1.
Был уже третий час хмурого сырого декабрьского дня накануне Нового года. С раннего утра, слившегося в тумане и сырости с ночью, с востока перекатывалась и рокотала полоса наступления советских войск на Малинском направлении, в одночасье сбивших в кучу и несколько изготовившихся к атаке танковых дивизий немцев, и расквартированные по рассыпанным в полях и перелескам сёлам тыловые части обеспечения. Вся эта масса предельно уставших немцев, измученная несколькими неделями кровавого и неудачного контрнаступления на Киев, расползалась по проселочным дорогам, лихорадочно пытаясь восстановить связь с соседями, стараясь закрепиться на околицах сёл и хоть как-нибудь передохнуть после страшной ночной артподготовки, практически уничтожившей две трети солдат и офицеров, находившихся на переднем крае.
Танковая рота капитана Серёгина, продвигаясь дальше от только что взятой Неверовки, не могла выполнить приказ двигаться по целине. Закопчённые, выпачканные бурой проселочной грязью «тридцатьчетвёрки», с пехотой на броне, выскочив из-за поворота с просёлка на Неверовку, попытались развернуться по фронту атаки, но… целины не было. Сколько глаз видел, до далёкого леска за Толокой, раскисшая в оттепели снежная равнина была залита быстрой водой, всё прибывавшей и прибывавшей - стремясь задержать обходной прорыв на Житомир, гитлеровцы взорвали плотину на Толоке.
Сзади глухо заурчали моторы дивизиона «катюш», подошедшего за танками. Оставаться на месте было нельзя, развернуться тоже – вся дорога сзади была заполнена бойцами заградотряда Н-ской ордена Красного Знамени стрелковой дивизии, наступавшей севернее, вдоль брусчатки Брест-Литовского шоссе. Здесь же, в стороне от полосы наступления, необходимо было прикрыть продвигавшуюся вперед дивизию от возможного флангового контрудара с юга, но, как оказалось, эти опасения были излишними.
Единственно возможной дорогой для наступления был обсаженный высокими вётлами Торжевский большак, высившийся над залитой водой равниной на два метра. Эта узкая, прямая, как стрела, насыпь вела к Торжевке и давала возможность стремительно выйти к мосту у Дарьевки, если только и его не взорвали отходившие немцы.

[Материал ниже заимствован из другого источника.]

-- ==== Sys2Proof/Laws/State.lean ====
section
/-! SUPPORT. One lemma per field per update of the state, each true by definition, so that no proof unfolds a record
update. -/

namespace Sys2Proof.Machine

/-! `finish` -/

@[simp] theorem finish_cfg (s : State) (r : Result) : (s.finish r).cfg = s.cfg := rfl
@[simp] theorem finish_phase (s : State) (r : Result) : (s.finish r).phase = .idle := rfl
@[simp] theorem finish_wait (s : State) (r : Result) : (s.finish r).wait = none := rfl
@[simp] theorem finish_req (s : State) (r : Result) : (s.finish r).req = s.req := rfl
@[simp] theorem finish_res (s : State) (r : Result) : (s.finish r).res = r := rfl
@[simp] theorem finish_blk (s : State) (r : Result) : (s.finish r).blk = s.blk := rfl
@[simp] theorem finish_regs (s : State) (r : Result) : (s.finish r).regs = s.regs := rfl
@[simp] theorem finish_caches (s : State) (r : Result) : (s.finish r).caches = s.caches := rfl
@[simp] theorem finish_engine (s : State) (r : Result) : (s.finish r).engine = s.engine := rfl
@[simp] theorem finish_memBlk (s : State) (r : Result) : (s.finish r).memBlk = s.memBlk := rfl
@[simp] theorem finish_memIo (s : State) (r : Result) : (s.finish r).memIo = s.memIo := rfl
@[simp] theorem finish_pend (s : State) (r : Result) : (s.finish r).pend = s.pend := rfl
@[simp] theorem finish_unseen (s : State) (r : Result) : (s.finish r).unseen = s.unseen := rfl
@[simp] theorem finish_inputs (s : State) (r : Result) : (s.finish r).inputs = s.inputs := rfl
@[simp] theorem finish_weave (s : State) (r : Result) : (s.finish r).weave = s.weave := rfl
@[simp] theorem finish_dev (s : State) (r : Result) : (s.finish r).dev = s.dev := rfl
@[simp] theorem finish_warlMode (s : State) (r : Result) : (s.finish r).warlMode = s.warlMode := rfl

/-! `setBlk` -/

@[simp] theorem setBlk_cfg (s : State) (f : BlockRegs → BlockRegs) : (s.setBlk f).cfg = s.cfg := rfl
@[simp] theorem setBlk_phase (s : State) (f : BlockRegs → BlockRegs) : (s.setBlk f).phase = s.phase := rfl
@[simp] theorem setBlk_wait (s : State) (f : BlockRegs → BlockRegs) : (s.setBlk f).wait = s.wait := rfl
@[simp] theorem setBlk_req (s : State) (f : BlockRegs → BlockRegs) : (s.setBlk f).req = s.req := rfl
@[simp] theorem setBlk_res (s : State) (f : BlockRegs → BlockRegs) : (s.setBlk f).res = s.res := rfl
@[simp] theorem setBlk_blk (s : State) (f : BlockRegs → BlockRegs) : (s.setBlk f).blk = f s.blk := rfl
@[simp] theorem setBlk_regs (s : State) (f : BlockRegs → BlockRegs) : (s.setBlk f).regs = s.regs := rfl
@[simp] theorem setBlk_caches (s : State) (f : BlockRegs → BlockRegs) : (s.setBlk f).caches = s.caches := rfl
@[simp] theorem setBlk_engine (s : State) (f : BlockRegs → BlockRegs) : (s.setBlk f).engine = s.engine := rfl
@[simp] theorem setBlk_memBlk (s : State) (f : BlockRegs → BlockRegs) : (s.setBlk f).memBlk = s.memBlk := rfl
@[simp] theorem setBlk_memIo (s : State) (f : BlockRegs → BlockRegs) : (s.setBlk f).memIo = s.memIo := rfl
@[simp] theorem setBlk_pend (s : State) (f : BlockRegs → BlockRegs) : (s.setBlk f).pend = s.pend := rfl
@[simp] theorem setBlk_unseen (s : State) (f : BlockRegs → BlockRegs) : (s.setBlk f).unseen = s.unseen := rfl
@[simp] theorem setBlk_inputs (s : State) (f : BlockRegs → BlockRegs) : (s.setBlk f).inputs = s.inputs := rfl
@[simp] theorem setBlk_weave (s : State) (f : BlockRegs → BlockRegs) : (s.setBlk f).weave = s.weave := rfl
@[simp] theorem setBlk_dev (s : State) (f : BlockRegs → BlockRegs) : (s.setBlk f).dev = s.dev := rfl
@[simp] theorem setBlk_warlMode (s : State) (f : BlockRegs → BlockRegs) : (s.setBlk f).warlMode = s.warlMode := rfl
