-- ==== Sys2Proof/Laws/Calm.lean ====
section
/-! SUPPORT. Said once: what each primitive of the block does when no other agent moves inside the operation (`weave`
empty), and when the IOMMU is at rest as well (`settled`). -/

namespace Sys2Proof.Machine

variable {s : State}

theorem pause_calm (h : s.weave = []) : pause s = s := by
  unfold pause
  rw [h]

theorem memRead_calm (h : s.weave = []) (a : Nat) : memRead a s = (s.wordBlk a, s) := by
  unfold memRead State.wordBlk
  rw [pause_calm h]

theorem memWrite_calm (h : s.weave = []) (a : Nat) (v : Word) :
    memWrite a v s = { s with memBlk := s.memBlk.store64 a v, pend := s.pend ++ [⟨a, v⟩] } := by
  unfold memWrite
  rw [pause_calm h]

theorem fence_calm (h : s.weave = []) :
    fence s = { s with memIo := drainAll s.memIo s.pend, pend := [],
                       memBlk := revealAll s.memBlk (drainAll s.memIo s.pend) s.unseen, unseen := [] } := by
  unfold fence
  rw [pause_calm h]

theorem mmioWrite_calm (h : s.weave = []) (r : MmioReg) (v : Word) :
    mmioWrite r v s = { s with regs := s.regs.set s.cfg s.warlMode r v } := by
  unfold mmioWrite
  rw [pause_calm h]

/-! Draining and revealing, byte by byte. -/

theorem drainAll_append (m : Memory) (p q : List PendingWrite) : drainAll m (p ++ q) = drainAll (drainAll m p) q := by
  simp [drainAll]

theorem drainAll_wf (m : Memory) (p : List PendingWrite) (h : m.wf) : (drainAll m p).wf := by
  unfold drainAll
  induction p generalizing m with
  | nil => exact h
  | cons w p ih => exact ih _ (Memory.wf_store64 _ _ _ h)

theorem revealAll_wf (m src : Memory) (u : List ByteRange) (h : m.wf) : (revealAll m src u).wf := by
  unfold revealAll
  induction u generalizing m with
  | nil => exact h
  | cons r u ih => exact ih _ (Memory.wf_copyFrom _ _ _ h)

/-- What P holds reaches a byte from the memory below only through that byte. -/
theorem drainAll_read_congr (m n : Memory) (p : List PendingWrite) (a : Nat) (h : m.read a = n.read a) :
    (drainAll m p).read a = (drainAll n p).read a := by
  unfold drainAll
  induction p generalizing m n with
  | nil => exact h
  | cons w p ih =>
    refine ih _ _ ?_
    simp only [Memory.store64, Memory.storeN, Memory.read_store, h]

/-- A byte no pending write covers is not changed by draining. -/
theorem drainAll_read_other (m : Memory) (p : List PendingWrite) (a : Nat)
    (h : ∀ w ∈ p, a < w.addr ∨ w.addr + 8 ≤ a) : (drainAll m p).read a = m.read a := by
  unfold drainAll
  induction p generalizing m with
  | nil => rfl
  | cons w p ih =>
    simp only [List.foldl_cons]
    rw [ih _ fun v hv => h v (by simp [hv]), Memory.read_store64 _ _ _ _ (h w (by simp))]

/-- Revealing gives the source's byte where a range covers it, the old byte elsewhere. -/
theorem revealAll_read (m src : Memory) (u : List ByteRange) (a : Nat) :
    (revealAll m src u).read a = if u.any (fun r => r.covers a) then src.read a else m.read a := by
  unfold revealAll
  induction u generalizing m with
  | nil => rfl
  | cons r u ih =>
    simp only [List.foldl_cons, List.any_cons]
    rw [ih, Memory.read_copyFrom]
    by_cases hc : r.covers a = true
    · have hr : r.addr ≤ a ∧ a < r.addr + r.size := by simpa [ByteRange.covers] using hc
      simp [hc, hr]
    · have hr : ¬ (r.addr ≤ a ∧ a < r.addr + r.size) := by simpa [ByteRange.covers] using hc
      simp [hc, hr]

/-! The IOMMU at rest. -/

theorem setBit_same (c : BitVec 32) (i : Nat) (h : c.getLsbD i = false) : setBit c i false = c := by
  ext j hj
  simp only [setBit, Bool.false_eq_true, if_false, BitVec.getElem_and, BitVec.getElem_not, BitVec.getElem_twoPow]
  by_cases e : i = j
  · subst e
    simp [← BitVec.getLsbD_eq_getElem, h]
  · simp [show j ≠ i from fun h => e h.symm]

theorem clearBusy_same (v : BitVec 64) (h : ddtpBusy v = false) : v &&& ~~~0x10 = v := by
  ext j hj
  have : (0x10 : BitVec 64) = BitVec.twoPow 64 4 := rfl
  simp only [this, BitVec.getElem_and, BitVec.getElem_not, BitVec.getElem_twoPow]
  by_cases e : j = 4
  · subst e
    simpa [ddtpBusy, BitVec.getLsbD_eq_getElem] using h
  · simp [e]

/-- The parts of `settled`. -/
theorem settled_iff (s : State) : s.settled = true ↔
    s.weave = [] ∧ cqEn s.regs = cqOn s.regs ∧ fqEn s.regs = fqOn s.regs ∧ s.regs.cqcsr.getLsbD 17 = false ∧
      s.regs.fqcsr.getLsbD 17 = false ∧ ddtpBusy s.regs.ddtp = false ∧ cqRunning s.regs = false ∧
      s.engine.recPending = false ∧ s.engine.inFlight = [] := by
  simp [State.settled, and_assoc]

theorem consumeMany_stopped (n : Nat) (s : State) (h : cqRunning s.regs = false) : consumeMany n s = s := by
  induction n with
  | zero => rfl
  | succ n ih => simp [consumeMany, consumeCommand, h, ih]

/-- With no transaction under way there is none to wait for. -/
theorem awaitTransactions_none (pr pw : Bool) (h : s.engine.inFlight = []) : awaitTransactions pr pw s = s := by
  obtain ⟨cfg, phase, wait, req, res, blk, regs, caches, ⟨cmd, rec, l⟩, mb, mi, pend, un, inp, weave, dev, warl⟩ := s
  cases h
  rfl

theorem quiesce_settled (h : s.settled = true) : quiesce s = s := by
  obtain ⟨_, hc, hf, h1, h2, h3, h4, h5, h6⟩ := (settled_iff s).1 h
  have e1 : setDdtpBusy false s = s := by
    simp only [setDdtpBusy, Bool.false_eq_true, if_false, clearBusy_same _ h3]
  have e2 : setCqcsr 17 false s = s := by
    simp only [setCqcsr, setBit_same _ _ h1]
  have e3 : setFqcsr 17 false s = s := by
    simp only [setFqcsr, setBit_same _ _ h2]
  have e4 : cqFollow s = s := by simp [cqFollow, hc]
  have e5 : fqFollow s = s := by simp [fqFollow, hf]
  have e6 : advanceFqt s = s := by simp [advanceFqt, h5]
  simp only [quiesce, e1, e2, e3, e4, e5, e6, awaitTransactions_none _ _ h6, consumeMany_stopped _ _ h4]

theorem pauseRead_settled (h : s.settled = true) : pauseRead s = s := by
  unfold pauseRead
  rw [((settled_iff s).1 h).1]
  exact quiesce_settled h

theorem mmioRead_settled (h : s.settled = true) (r : MmioReg) : mmioRead r s = (s.regs.get r, s) := by
  unfold mmioRead
  rw [pauseRead_settled h]

/-- Whether the IOMMU is at rest does not depend on memory, the block's registers or the result. -/
theorem settled_congr {s t : State} (hw : t.weave = s.weave) (hr : t.regs = s.regs) (he : t.engine = s.engine) :
    t.settled = s.settled := by
  unfold State.settled
  rw [hw, hr, he]

/-! A wait that ends at its first poll. -/

theorem pollCount_pos (s : State) (h : s.cfg.pollBound ≠ some 0) : ∃ n, pollCount s = n + 1 := by
  unfold pollCount
  cases hb : s.cfg.pollBound with
  | none => exact ⟨s.weave.length, rfl⟩
  | some k =>
    cases k with
    | zero => exact absurd hb h
    | succ k => exact ⟨k, rfl⟩

theorem await_now {α : Type} {poll : State → Option α × State} {w : WaitPoint}
    {go : α → State → Host.Outcome State Fault Refusal} {v : α} {s t : State} (hb : s.cfg.pollBound ≠ some 0)
    (hp : poll s = (some v, t)) : await poll w go s = go v t := by
  obtain ⟨n, hn⟩ := pollCount_pos s hb
  simp only [await, hn, pollLoop, hp]

end Sys2Proof.Machine
end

Отряд двинулся вперед, разгоняясь и стараясь нагнать потерянные минуты. Лязг гусениц смешался с хрустом льда, выбрызгивавшего из-под танков.
Через полчаса, когда до Торжевки оставалось каких-то полкилометра, из-за речки за селом, со скрежещущим, органно ноющим звуком, поднялись навстречу «тридцатьчетвёркам» дымные, струящиеся следы реактивных шестиствольных минометов. Жёлтые вспышки разрывов, фонтаны грязи поднялись по обе стороны дороги вокруг передовых танков. Одна мина ударила в борт второй «тридцатьчётверки», но, по счастью, стряхнула танк с насыпи, разбросала сидевших на броне пехотинцев, как игрушечных солдатиков. Колонна была разорвана, но не остановлена, и, взревев моторами, танки рванулись в Торжевку.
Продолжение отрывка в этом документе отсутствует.